In Rulers of the Sea you experience the life of a Captain, Officer or Director. When it comes to sailing a ship, running a business or commanding soldiers, there is little that gamers do themselves. They give the orders and the staff carries them out.
Every staff member is unique. They have a custom name, birthdate, birthplace, personality and appearance. When a gamer employs them, the experience adds to their abilities and resumé. If they quit or are fired, they rotate back into a recruitment pool and can be hired again. Their employment track record, including certifications, promotions and incidents, are all registered in their logbook.
The quality of a ship, an army unit or a business is largely determined by the quality of its staff. The quality of the staff is determined by the values of morale, loyalty, ambition, health, courage and charisma. These values are influenced by how they are managed and by circumstances. Losing battles, a poor diet, an extremely strict boss or a nasty disease, none of it helps. But a staff member also has a personality, not everyone is as ambitious or charismatic as the next person.
Education and skill also determine the quality of staff. Their level of literacy and numeracy determine whether they can progress. If they are capable and ambitious enough, they can be sent to the same University and Academy courses gamers go to, and gain skills and certifications that make them expert seamen, craftsmen, officers, specialists and even Captains and Directors.
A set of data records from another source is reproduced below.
theorem Decoding.vgth (hd : Hdr) (d : BitVec 6) (a : BitVec 6) (b : BitVec 6) : Decoding.Statement (.vgth hd d a b) := by
  intro _ _
  have e0 : (d ++ a ++ b).extractLsb' 12 6 = d := (appendHi _ _ (by decide)).trans ((appendHi _ _ (by decide)).trans BitVec.extractLsb'_eq_self)
  have e1 : (d ++ a ++ b).extractLsb' 6 6 = a := (appendHi _ _ (by decide)).trans ((appendLo _ _ (by decide)).trans BitVec.extractLsb'_eq_self)
  have e2 : (d ++ a ++ b).extractLsb' 0 6 = b := (appendLo _ _ (by decide)).trans BitVec.extractLsb'_eq_self
  exact congrArg some ((Instr.vgth.injEq ..).mpr ⟨rfl, e0, e1, e2⟩)

theorem Decoding.vsct (hd : Hdr) (d : BitVec 6) (a : BitVec 6) (b : BitVec 6) : Decoding.Statement (.vsct hd d a b) := by
  intro _ _
  have e0 : (d ++ a ++ b).extractLsb' 12 6 = d := (appendHi _ _ (by decide)).trans ((appendHi _ _ (by decide)).trans BitVec.extractLsb'_eq_self)
  have e1 : (d ++ a ++ b).extractLsb' 6 6 = a := (appendHi _ _ (by decide)).trans ((appendLo _ _ (by decide)).trans BitVec.extractLsb'_eq_self)
  have e2 : (d ++ a ++ b).extractLsb' 0 6 = b := (appendLo _ _ (by decide)).trans BitVec.extractLsb'_eq_self
  exact congrArg some ((Instr.vsct.injEq ..).mpr ⟨rfl, e0, e1, e2⟩)

theorem Decoding.fmt (hd : Hdr) (k : BitVec 6) (a : BitVec 6) (b : BitVec 6) : Decoding.Statement (.fmt hd k a b) := by
  intro _ _
  have e0 : (k ++ a ++ b).extractLsb' 12 6 = k := (appendHi _ _ (by decide)).trans ((appendHi _ _ (by decide)).trans BitVec.extractLsb'_eq_self)
  have e1 : (k ++ a ++ b).extractLsb' 6 6 = a := (appendHi _ _ (by decide)).trans ((appendLo _ _ (by decide)).trans BitVec.extractLsb'_eq_self)
  have e2 : (k ++ a ++ b).extractLsb' 0 6 = b := (appendLo _ _ (by decide)).trans BitVec.extractLsb'_eq_self
  exact congrArg some ((Instr.fmt.injEq ..).mpr ⟨rfl, e0, e1, e2⟩)

theorem Decoding.vjoin (hd : Hdr) (w : BitVec 4) : Decoding.Statement (.vjoin hd w) := by
  intro _ _
  have e0 : (0#8 ++ w ++ 0#6).extractLsb' 6 4 = w := (appendHi _ _ (by decide)).trans ((appendLo _ _ (by decide)).trans BitVec.extractLsb'_eq_self)
  have c0 : (0#8 ++ w ++ 0#6) &&& 0x3FC3F#18 = 0x00000#18 := andAppend (andAppend (by decide : (0#8) &&& 255#8 = 0#8) (BitVec.and_zero : w &&& 0#4 = 0#4)) (by decide : (0#6) &&& 63#6 = 0#6)
  refine (if_pos c0).trans ?_
  exact congrArg some ((Instr.vjoin.injEq ..).mpr ⟨rfl, e0⟩)

theorem Decoding.vjoinClr (hd : Hdr) : Decoding.Statement (.vjoinClr hd) := by
  intro _ _
  have c0 : ¬ (1#18) &&& 0x3FC3F#18 = 0x00000#18 := fun h =>
    absurd ((((by decide : (1#18) &&& 261183#18 = 1#18) : (1#18) &&& 0x3FC3F#18 = 1#18)).symm.trans h) (by decide)
  have c1 : (1#18) &&& 0x3FFFF#18 = 0x00001#18 := (by decide : (1#18) &&& 262143#18 = 1#18)
  refine (if_neg c0).trans ((if_pos c1).trans ?_)
  exact rfl

theorem Decoding.cflush (hd : Hdr) (n : BitVec 6) (a : BitVec 6) (v : BitVec 1) : Decoding.Statement (.cflush hd n a v) := by
  intro _ _
  have e0 : (n ++ a ++ 0#5 ++ v).extractLsb' 12 6 = n := (appendHi _ _ (by decide)).trans ((appendHi _ _ (by decide)).trans ((appendHi _ _ (by decide)).trans BitVec.extractLsb'_eq_self))
  have e1 : (n ++ a ++ 0#5 ++ v).extractLsb' 6 6 = a := (appendHi _ _ (by decide)).trans ((appendHi _ _ (by decide)).trans ((appendLo _ _ (by decide)).trans BitVec.extractLsb'_eq_self))
  have e2 : (n ++ a ++ 0#5 ++ v).extractLsb' 0 1 = v := (appendLo _ _ (by decide)).trans BitVec.extractLsb'_eq_self
  have c0 : (n ++ a ++ 0#5 ++ v) &&& 0x0003E#18 = 0x00000#18 := andAppend (andAppend (andAppend (BitVec.and_zero : n &&& 0#6 = 0#6) (BitVec.and_zero : a &&& 0#6 = 0#6)) (by decide : (0#5) &&& 31#5 = 0#5)) (BitVec.and_zero : v &&& 0#1 = 0#1)
  refine (if_pos c0).trans ?_
  exact congrArg some ((Instr.cflush.injEq ..).mpr ⟨rfl, e0, e1, e2⟩)

theorem Decoding.pref (hd : Hdr) (n : BitVec 6) (a : BitVec 6) (v : BitVec 2) : Decoding.Statement (.pref hd n a v) := by
  intro _ _
  have e0 : (n ++ a ++ 0#4 ++ v).extractLsb' 12 6 = n := (appendHi _ _ (by decide)).trans ((appendHi _ _ (by decide)).trans ((appendHi _ _ (by decide)).trans BitVec.extractLsb'_eq_self))
  have e1 : (n ++ a ++ 0#4 ++ v).extractLsb' 6 6 = a := (appendHi _ _ (by decide)).trans ((appendHi _ _ (by decide)).trans ((appendLo _ _ (by decide)).trans BitVec.extractLsb'_eq_self))
  have e2 : (n ++ a ++ 0#4 ++ v).extractLsb' 0 2 = v := (appendLo _ _ (by decide)).trans BitVec.extractLsb'_eq_self
  have c0 : (n ++ a ++ 0#4 ++ v) &&& 0x0003C#18 = 0x00000#18 := andAppend (andAppend (andAppend (BitVec.and_zero : n &&& 0#6 = 0#6) (BitVec.and_zero : a &&& 0#6 = 0#6)) (by decide : (0#4) &&& 15#4 = 0#4)) (BitVec.and_zero : v &&& 0#2 = 0#2)
  refine (if_pos c0).trans ?_
  exact congrArg some ((Instr.pref.injEq ..).mpr ⟨rfl, e0, e1, e2⟩)

theorem Decoding.sbind (hd : Hdr) (q : BitVec 3) (a : BitVec 6) (w : BitVec 4) : Decoding.Statement (.sbind hd q a w) := by
  intro _ _
  have e0 : (q ++ 0#3 ++ a ++ w ++ 0#2).extractLsb' 15 3 = q := (appendHi _ _ (by decide)).trans ((appendHi _ _ (by decide)).trans ((appendHi _ _ (by decide)).trans ((appendHi _ _ (by decide)).trans BitVec.extractLsb'_eq_self)))
  have e1 : (q ++ 0#3 ++ a ++ w ++ 0#2).extractLsb' 6 6 = a := (appendHi _ _ (by decide)).trans ((appendHi _ _ (by decide)).trans ((appendLo _ _ (by decide)).trans BitVec.extractLsb'_eq_self))
  have e2 : (q ++ 0#3 ++ a ++ w ++ 0#2).extractLsb' 2 4 = w := (appendHi _ _ (by decide)).trans ((appendLo _ _ (by decide)).trans BitVec.extractLsb'_eq_self)
  have c0 : (q ++ 0#3 ++ a ++ w ++ 0#2) &&& 0x07003#18 = 0x00000#18 := andAppend (andAppend (andAppend (andAppend (BitVec.and_zero : q &&& 0#3 = 0#3) (by decide : (0#3) &&& 7#3 = 0#3)) (BitVec.and_zero : a &&& 0#6 = 0#6)) (BitVec.and_zero : w &&& 0#4 = 0#4)) (by decide : (0#2) &&& 3#2 = 0#2)
  refine (if_pos c0).trans ?_
  exact congrArg some ((Instr.sbind.injEq ..).mpr ⟨rfl, e0, e1, e2⟩)

theorem Decoding.sbindU (hd : Hdr) (q : BitVec 3) : Decoding.Statement (.sbindU hd q) := by
  intro _ _
  have e0 : (q ++ 16384#15).extractLsb' 15 3 = q := (appendHi _ _ (by decide)).trans BitVec.extractLsb'_eq_self
  have c0 : ¬ (q ++ 16384#15) &&& 0x07003#18 = 0x00000#18 := fun h =>
    absurd (((andAppend (BitVec.and_zero : q &&& 0#3 = 0#3) (by decide : (16384#15) &&& 28675#15 = 16384#15) : (q ++ 16384#15) &&& 0x07003#18 = 16384#18)).symm.trans h) (by decide)
  have c1 : (q ++ 16384#15) &&& 0x07FFF#18 = 0x04000#18 := andAppend (BitVec.and_zero : q &&& 0#3 = 0#3) (by decide : (16384#15) &&& 32767#15 = 16384#15)
  refine (if_neg c0).trans ((if_pos c1).trans ?_)
  exact congrArg some ((Instr.sbindU.injEq ..).mpr ⟨rfl, e0⟩)

theorem Decoding.tksv (hd : Hdr) (t : BitVec 5) (a : BitVec 6) : Decoding.Statement (.tksv hd t a) := by
  intro _ _
  have e0 : (t ++ 0#1 ++ a ++ 0#6).extractLsb' 13 5 = t := (appendHi _ _ (by decide)).trans ((appendHi _ _ (by decide)).trans ((appendHi _ _ (by decide)).trans BitVec.extractLsb'_eq_self))
  have e1 : (t ++ 0#1 ++ a ++ 0#6).extractLsb' 6 6 = a := (appendHi _ _ (by decide)).trans ((appendLo _ _ (by decide)).trans BitVec.extractLsb'_eq_self)
  have c0 : (t ++ 0#1 ++ a ++ 0#6) &&& 0x0103F#18 = 0x00000#18 := andAppend (andAppend (andAppend (BitVec.and_zero : t &&& 0#5 = 0#5) (by decide : (0#1) &&& 1#1 = 0#1)) (BitVec.and_zero : a &&& 0#6 = 0#6)) (by decide : (0#6) &&& 63#6 = 0#6)
  refine (if_pos c0).trans ?_
  exact congrArg some ((Instr.tksv.injEq ..).mpr ⟨rfl, e0, e1⟩)

theorem Decoding.tkld (hd : Hdr) (t : BitVec 5) (a : BitVec 6) : Decoding.Statement (.tkld hd t a) := by
  intro _ _
  have e0 : (t ++ 0#1 ++ a ++ 0#6).extractLsb' 13 5 = t := (appendHi _ _ (by decide)).trans ((appendHi _ _ (by decide)).trans ((appendHi _ _ (by decide)).trans BitVec.extractLsb'_eq_self))
  have e1 : (t ++ 0#1 ++ a ++ 0#6).extractLsb' 6 6 = a := (appendHi _ _ (by decide)).trans ((appendLo _ _ (by decide)).trans BitVec.extractLsb'_eq_self)
  have c0 : (t ++ 0#1 ++ a ++ 0#6) &&& 0x0103F#18 = 0x00000#18 := andAppend (andAppend (andAppend (BitVec.and_zero : t &&& 0#5 = 0#5) (by decide : (0#1) &&& 1#1 = 0#1)) (BitVec.and_zero : a &&& 0#6 = 0#6)) (by decide : (0#6) &&& 63#6 = 0#6)
  refine (if_pos c0).trans ?_
  exact congrArg some ((Instr.tkld.injEq ..).mpr ⟨rfl, e0, e1⟩)

theorem Decoding.aadd (hd : Hdr) (d : BitVec 6) (a : BitVec 6) (b : BitVec 6) : Decoding.Statement (.aadd hd d a b) := by
  intro _ _
  have e0 : (d ++ a ++ b).extractLsb' 12 6 = d := (appendHi _ _ (by decide)).trans ((appendHi _ _ (by decide)).trans BitVec.extractLsb'_eq_self)
  have e1 : (d ++ a ++ b).extractLsb' 6 6 = a := (appendHi _ _ (by decide)).trans ((appendLo _ _ (by decide)).trans BitVec.extractLsb'_eq_self)
  have e2 : (d ++ a ++ b).extractLsb' 0 6 = b := (appendLo _ _ (by decide)).trans BitVec.extractLsb'_eq_self
  exact congrArg some ((Instr.aadd.injEq ..).mpr ⟨rfl, e0, e1, e2⟩)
Managing staff is not without challenges. The gamer often gets confronted with issues. Maybe a staff member misbehaved, had an accident, got ill, shows poor performance or demands a promotion. All these issues need to be addressed and the choices the gamer makes have an influence on the staff member, and possibly on the entire staff, as managers are often judged by their decisions.
Gamers that do not care much for the headaches of management can concentrate on getting good officers or managers that take care of the issues. They might not always make the best decisions, depending on their personal qualities, but they do keep the problems away from their commander.
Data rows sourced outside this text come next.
/-! ### The agenda and time -/

@[simp] theorem State.push_core (s : State) (e : Event) : (s.push e).core = s.core := rfl
@[simp] theorem State.push_parked (s : State) (e : Event) : (s.push e).parked = s.parked := rfl
@[simp] theorem State.push_mem (s : State) (e : Event) : (s.push e).mem = s.mem := rfl
@[simp] theorem State.push_sched (s : State) (e : Event) : (s.push e).sched = s.sched := rfl
@[simp] theorem State.push_units (s : State) (e : Event) : (s.push e).units = s.units := rfl
@[simp] theorem State.push_host (s : State) (e : Event) : (s.push e).host = s.host := rfl
@[simp] theorem State.push_slots (s : State) (e : Event) : (s.push e).slots = s.slots := rfl
@[simp] theorem State.push_measured (s : State) (e : Event) : (s.push e).measured = s.measured := rfl
@[simp] theorem State.push_devKey (s : State) (e : Event) : (s.push e).devKey = s.devKey := rfl
@[simp] theorem State.push_devnum (s : State) (e : Event) : (s.push e).devnum = s.devnum := rfl
@[simp] theorem State.push_peers (s : State) (e : Event) : (s.push e).peers = s.peers := rfl
@[simp] theorem State.push_inputs (s : State) (e : Event) : (s.push e).inputs = s.inputs := rfl
@[simp] theorem State.push_outbox (s : State) (e : Event) : (s.push e).outbox = s.outbox := rfl
@[simp] theorem State.push_tick (s : State) (e : Event) : (s.push e).tick = s.tick := rfl
@[simp] theorem State.push_nextId (s : State) (e : Event) : (s.push e).nextId = s.nextId := rfl
@[simp] theorem State.push_agenda (s : State) (e : Event) : (s.push e).agenda = s.agenda ++ [e] := rfl
@[simp] theorem State.tock_core (s : State) : (s.tock).core = s.core := rfl
@[simp] theorem State.tock_parked (s : State) : (s.tock).parked = s.parked := rfl
@[simp] theorem State.tock_mem (s : State) : (s.tock).mem = { s.mem with waits := false } := rfl
@[simp] theorem State.tock_sched (s : State) : (s.tock).sched = s.sched := rfl
@[simp] theorem State.tock_units (s : State) : (s.tock).units = s.units := rfl
@[simp] theorem State.tock_host (s : State) : (s.tock).host = s.host := rfl
@[simp] theorem State.tock_slots (s : State) : (s.tock).slots = s.slots := rfl
@[simp] theorem State.tock_measured (s : State) : (s.tock).measured = s.measured := rfl
@[simp] theorem State.tock_devKey (s : State) : (s.tock).devKey = s.devKey := rfl
@[simp] theorem State.tock_devnum (s : State) : (s.tock).devnum = s.devnum := rfl
@[simp] theorem State.tock_peers (s : State) : (s.tock).peers = s.peers := rfl
@[simp] theorem State.tock_agenda (s : State) : (s.tock).agenda = s.agenda := rfl
@[simp] theorem State.tock_inputs (s : State) : (s.tock).inputs = s.inputs := rfl
@[simp] theorem State.tock_outbox (s : State) : (s.tock).outbox = s.outbox := rfl
@[simp] theorem State.tock_nextId (s : State) : (s.tock).nextId = s.nextId := rfl
@[simp] theorem State.tock_tick (s : State) : (s.tock).tick = s.tick + 1 := rfl

/-! ### An operation meets a held port -/

@[simp] theorem State.mustWait_core (s : State) : s.mustWait.core = s.core := rfl
@[simp] theorem State.mustWait_parked (s : State) : s.mustWait.parked = s.parked := rfl
@[simp] theorem State.mustWait_sched (s : State) : s.mustWait.sched = s.sched := rfl
@[simp] theorem State.mustWait_units (s : State) : s.mustWait.units = s.units := rfl
@[simp] theorem State.mustWait_host (s : State) : s.mustWait.host = s.host := rfl
@[simp] theorem State.mustWait_slots (s : State) : s.mustWait.slots = s.slots := rfl
@[simp] theorem State.mustWait_measured (s : State) : s.mustWait.measured = s.measured := rfl
@[simp] theorem State.mustWait_devKey (s : State) : s.mustWait.devKey = s.devKey := rfl
@[simp] theorem State.mustWait_devnum (s : State) : s.mustWait.devnum = s.devnum := rfl
@[simp] theorem State.mustWait_peers (s : State) : s.mustWait.peers = s.peers := rfl
@[simp] theorem State.mustWait_agenda (s : State) : s.mustWait.agenda = s.agenda := rfl
@[simp] theorem State.mustWait_inputs (s : State) : s.mustWait.inputs = s.inputs := rfl
@[simp] theorem State.mustWait_outbox (s : State) : s.mustWait.outbox = s.outbox := rfl
@[simp] theorem State.mustWait_tick (s : State) : s.mustWait.tick = s.tick := rfl
@[simp] theorem State.mustWait_nextId (s : State) : s.mustWait.nextId = s.nextId := rfl
@[simp] theorem State.mustWait_mem_cells (s : State) : s.mustWait.mem.cells = s.mem.cells := rfl
@[simp] theorem State.mustWait_mem_cc (s : State) : s.mustWait.mem.cc = s.mem.cc := rfl
@[simp] theorem State.mustWait_mem_poison (s : State) : s.mustWait.mem.poison = s.mem.poison := rfl
@[simp] theorem State.mustWait_mem_btOld (s : State) : s.mustWait.mem.btOld = s.mem.btOld := rfl
@[simp] theorem State.mustWait_mem_ptOld (s : State) : s.mustWait.mem.ptOld = s.mem.ptOld := rfl
@[simp] theorem State.mustWait_mem_walkRoot (s : State) : s.mustWait.mem.walkRoot = s.mem.walkRoot := rfl
@[simp] theorem State.mustWait_mem_leaseRoot (s : State) : s.mustWait.mem.leaseRoot = s.mem.leaseRoot := rfl
@[simp] theorem State.mustWait_mem_icOld (s : State) : s.mustWait.mem.icOld = s.mem.icOld := rfl
@[simp] theorem State.mustWait_mem_tlb (s : State) : s.mustWait.mem.tlb = s.mem.tlb := rfl
@[simp] theorem State.mustWait_mem_lpZeroed (s : State) : s.mustWait.mem.lpZeroed = s.mem.lpZeroed := rfl
@[simp] theorem State.mustWait_mem_refresh (s : State) : s.mustWait.mem.refresh = s.mem.refresh := rfl
@[simp] theorem State.mustWait_mem_chanHeld (s : State) : s.mustWait.mem.chanHeld = s.mem.chanHeld := rfl
@[simp] theorem State.mustWait_mem_rhb (s : State) : s.mustWait.mem.rhb = s.mem.rhb := rfl
@[simp] theorem State.mustWait_mem_waits (s : State) : s.mustWait.mem.waits = true := rfl
/-- What an operation leaves that has met a held port is what it found. -/
theorem State.unlessWaits_of_waits {s t : State} (h : t.mem.waits = true) : s.unlessWaits t = s := by
  simp [State.unlessWaits, h]
/-- What an operation leaves that has met none is its result. -/
theorem State.unlessWaits_of_done {s t : State} (h : t.mem.waits = false) : s.unlessWaits t = t := by
  simp [State.unlessWaits, h]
When it comes to the effects of management, it is never quite clear how decisions impact them. Differences in production or performance of a crew or workforce can be noted, but individual characters get officer notations in their performance logs such as ‘average’, ‘good’, or ‘poor’. There is never a clear report on what impact a decision has. Management is as much a matter of instinct, principles and heart, and staff will gradually shape itself to the management style of the gamer.
The management simulation makes crew, workers and soldiers real. In Rulers of the Sea gamers will care about the fate of those they command, but if management is not their passion, they can leave the details to their officers.